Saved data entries
*** Begin section ***
-- ==== Sys2Proof/Machine/State.lean ====
section
/-! DEFINITION. Sys2Proof/Machine/State.lean: the state of the block (10_state.md R20 to R42), responses
(30_encoding.md R98 to R100), the event trace (20_memory.md R73), the environment's queues (log 3), and block reset
(70_reset_and_hazards.md R240). -/

namespace Sys2Proof.Machine

/-- SeqState (R27). -/
inductive SeqState where
  | idle
  | stepping
deriving DecidableEq, Repr

/-- The status codes of a response (R99). -/
inductive Status where
  | ok
  | validation
  | transport
  | partialWrite
  | contention
  | notReady
  | illegalCommand
deriving DecidableEq, Repr

/-- The 8-bit number of a status (R98, R99). -/
def Status.code : Status → BitVec 8
  | .ok => 0x00
  | .validation => 0x01
  | .transport => 0x02
  | .partialWrite => 0x03
  | .contention => 0x04
  | .notReady => 0x05
  | .illegalCommand => 0x06

/-- The data of a response, by opcode and status (R100). -/
inductive RespData where
  /-- no data -/
  | none
  /-- INIT and GETFREQ on OK: the byte read and freqOf of it -/
  | prescaleFreq (prescale : Byte) (freq : Rat)
  /-- SETFREQ on OK: the value written -/
  | prescale (prescale : Byte)
  /-- STEP on OK -/
  | stepped (steps : BitVec 32) (dir : Dir) (duration : Rat) (cancelled : Bool)
  /-- STEP on TRANSPORT or PARTIAL_WRITE: the iterations completed before the failure -/
  | failedAfter (steps : BitVec 32)
deriving DecidableEq, Repr

/-- A response record (R98). -/
structure Response where
  status : Status
  data : RespData
deriving DecidableEq, Repr

/-- The reasons of a model fault (R206). -/
inductive FaultReason where
  | freqNonpositive
  | prescaleRange
deriving DecidableEq, Repr

/-- `faulted`: a set of fault reasons (R35), one membership bit per reason of R206. -/
structure FaultSet where
  freqNonpositive : Bool
  prescaleRange : Bool
deriving DecidableEq, Repr

/-- The empty set of reasons. -/
def FaultSet.empty : FaultSet := ⟨false, false⟩

/-- A reason is in the set. -/
def FaultSet.has (f : FaultSet) : FaultReason → Bool
  | .freqNonpositive => f.freqNonpositive
  | .prescaleRange => f.prescaleRange

/-- The answer to the closing action of a command's previous segment (R71). -/
inductive Answer where
  /-- segment 1, and the segment after a wait -/
  | nothing
  /-- a write or a send answered `ok` -/
  | ok
  /-- a read answered `ok(b)` -/
  | okByte (b : Byte)
  /-- a transaction answered `err` -/
  | err
deriving DecidableEq, Repr

/-- The operation context of an in-flight command (R31) with STEP's loop context (R33). -/
structure Ctx where
  /-- the stored command word (R70) -/
  word : Word
  /-- the decoded command, absent until segment 1 decodes the word -/
  cmd : Option Instr
  /-- the position of the next segment: how many closing actions the command has done, and for STEP how many
  in the current iteration -/
  pos : Nat
  /-- some `BusWrite` or `BusSend` of this command has returned `ok` -/
  wrote : Bool
  /-- the answer the next segment starts with (R71) -/
  answer : Answer
  /-- the MODE1 byte read by INIT step 5 -/
  m : Byte
  /-- the MODE1 byte read by SETFREQ -/
  old : Byte
  /-- the prescale byte read by INIT step 7 or GETFREQ, or computed by SETFREQ -/
  p8 : Byte
  /-- the duty computed by SETSTR -/
  duty : Int
  /-- STEP's direction -/
  dir : Dir
  /-- STEP's count -/
  count : BitVec 32
  /-- STEP's iterations completed -/
  i : Nat
  /-- the start timestamp of iteration 1, or none -/
  tFirst : Option Rat
  /-- the start timestamp of the current iteration -/
  tS : Rat
  /-- the end timestamp of the last completed iteration -/
  tEnd : Rat
  /-- the pending wait deadline, or none (R33, R220) -/
  deadline : Option Rat
deriving DecidableEq, Repr

/-- A cleared context that holds a stored word (R70). The temporaries hold 0 until they are written: DESIGN CHOICE,
log 12. -/
def Ctx.fresh (w : Word) : Ctx where
  word := w
  cmd := none
  pos := 0
  wrote := false
  answer := .nothing
  m := 0
  old := 0
  p8 := 0
  duty := 0
  dir := .forward
  count := 0
  i := 0
  tFirst := none
  tS := 0
  tEnd := 0
  deadline := none

/-- A command port (R31). -/
structure Port where
  busy : Bool
  ctx : Option Ctx
  resp : Option Response
deriving DecidableEq, Repr

/-- A port at reset (R42). -/
def Port.reset : Port := ⟨false, none, none⟩

/-- The events of the trace (R73). -/
inductive Event where
  | accept (p : Nat) (word : Word)
  | write (p : Nat) (dev : DevAddr) (reg v : Byte) (answer : Ack)
  | read (p : Nat) (dev : DevAddr) (reg : Byte) (answer : ReadAnswer)
  | send (p : Nat) (dev : DevAddr) (b : Byte) (answer : Ack)
  | clock (p : Nat) (t : Rat)
  | wait (p : Nat) (deadline : Rat)
  | respond (p : Nat) (r : Response)
  | fault (p : Nat) (reason : FaultReason)
deriving DecidableEq, Repr

/-- What happens next: a host offers a word on a port (R70), or the scheduler picks a port's segment (R72). -/
inductive Turn where
  | offer (p : Nat) (w : Word)
  | run (p : Nat)
deriving DecidableEq, Repr

/-- The environment's inputs still to come, oldest first, and the count of free values drawn (log 3). -/
structure Env where
  /-- the hosts' offers and the scheduler's choices -/
  turns : List Turn
  /-- the answers to `BusWrite` and `BusSend` -/
  acks : List Ack
  /-- the answers to `BusRead` -/
  reads : List ReadAnswer
  /-- the clock's draws -/
  clocks : List Rat
  /-- how many free values have been drawn -/
  drawn : Nat
deriving DecidableEq, Repr

/-- No inputs queued: every answer, draw and choice is then a free value. -/
def Env.reset : Env := ⟨[], [], [], [], 0⟩

/-- The state of the block (R42), the trace (R73), the parameters (R8, R29) and the model's own `cur` and `env`. -/
structure State where
  /-- the parameters the block was instantiated with; no command writes them (R29) -/
  params : Params
  /-- R22 -/
  ready : Bool
  /-- R24 -/
  stepIndex : Fin 4
  /-- R25 -/
  throttle : Rat
  /-- R26 -/
  pulsing : Bool
  /-- R27 -/
  seqState : SeqState
  /-- R28 -/
  cancel : Bool
  /-- the command ports 0, 1, …, NUM_PORTS − 1 (R31, R227) -/
  ports : List Port
  /-- R34 -/
  lastClock : Rat
  /-- R35 -/
  faulted : FaultSet
  /-- R35 -/
  refused : Bool
  /-- the event trace in execution order (R73) -/
  trace : List Event
  /-- the port whose segment runs: the scheduler's pick (R72; log 8) -/
  cur : Nat
  /-- the environment's queues (log 3) -/
  env : Env
deriving DecidableEq, Repr

/-- Why the model stops. -/
inductive Fault where
  /-- Raised by every meaning when the port `cur` has no command in flight, so that there is no segment to run
  (R71: segments are an in-flight command's). `step` never raises it. Safe. -/
  | noSegment
deriving DecidableEq, Repr

/-- Why the model gives no meaning. -/
inductive Refusal where
  /-- Raised by `exec` for a command that has no meaning yet. Safe. No arm of `exec` raises it. -/
  | notModelled (mnemonic : String)
deriving DecidableEq, Repr

/-- Block reset is instantiation (R240): every element at its reset value, for a configuration and the unspecified
draw that `lastClock` holds (R34). `refused` is 0 unless the configuration check sets it (R207). -/
def State.resetWith (p : Params) (clock : Rat) : State where
  params := p
  ready := false
  stepIndex := 0
  throttle := 1
  pulsing := false
  seqState := .idle
  cancel := false
  ports := List.replicate p.numPorts Port.reset
  lastClock := clock
  faulted := FaultSet.empty
  refused := !p.ok
  trace := []
  cur := 0
  env := Env.reset

/-- The machine right after reset, with the example configuration of 95_test_vectors.md (DESIGN CHOICE, log 1) and
`lastClock` = 0 (DESIGN CHOICE, log 2). -/
def State.reset : State := State.resetWith exampleParams 0

end Sys2Proof.Machine
end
*** End section ***
_WHAT IS REQUIRED_:
Only the lines above from the line with "structure State where" to the line with "raises it. -/", those two lines included, should be reproduced exactly.

_ANSWER SPACE_:
structure State where
  /-- the parameters the block was instantiated with; no command writes them (R29) -/
  params : Params
  /-- R22 -/
  ready : Bool
  /-- R24 -/
  stepIndex : Fin 4
  /-- R25 -/
  throttle : Rat
  /-- R26 -/
  pulsing : Bool
  /-- R27 -/
  seqState : SeqState
  /-- R28 -/
  cancel : Bool
  /-- the command ports 0, 1, …, NUM_PORTS − 1 (R31, R227) -/
  ports : List Port
  /-- R34 -/
  lastClock : Rat
  /-- R35 -/
  faulted : FaultSet
  /-- R35 -/
  refused : Bool
  /-- the event trace in execution order (R73) -/
  trace : List Event
  /-- the port whose segment runs: the scheduler's pick (R72; log 8) -/
  cur : Nat
  /-- the environment's queues (log 3) -/
  env : Env
deriving DecidableEq, Repr

/-- Why the model stops. -/
inductive Fault where
  /-- Raised by every meaning when the port `cur` has no command in flight, so that there is no segment to run
  (R71: segments are an in-flight command's). `step` never raises it. Safe. -/
  | noSegment
deriving DecidableEq, Repr

/-- Why the model gives no meaning. -/
inductive Refusal where
  /-- Raised by `exec` for a command that has no meaning yet. Safe. No arm of `exec` raises it. -/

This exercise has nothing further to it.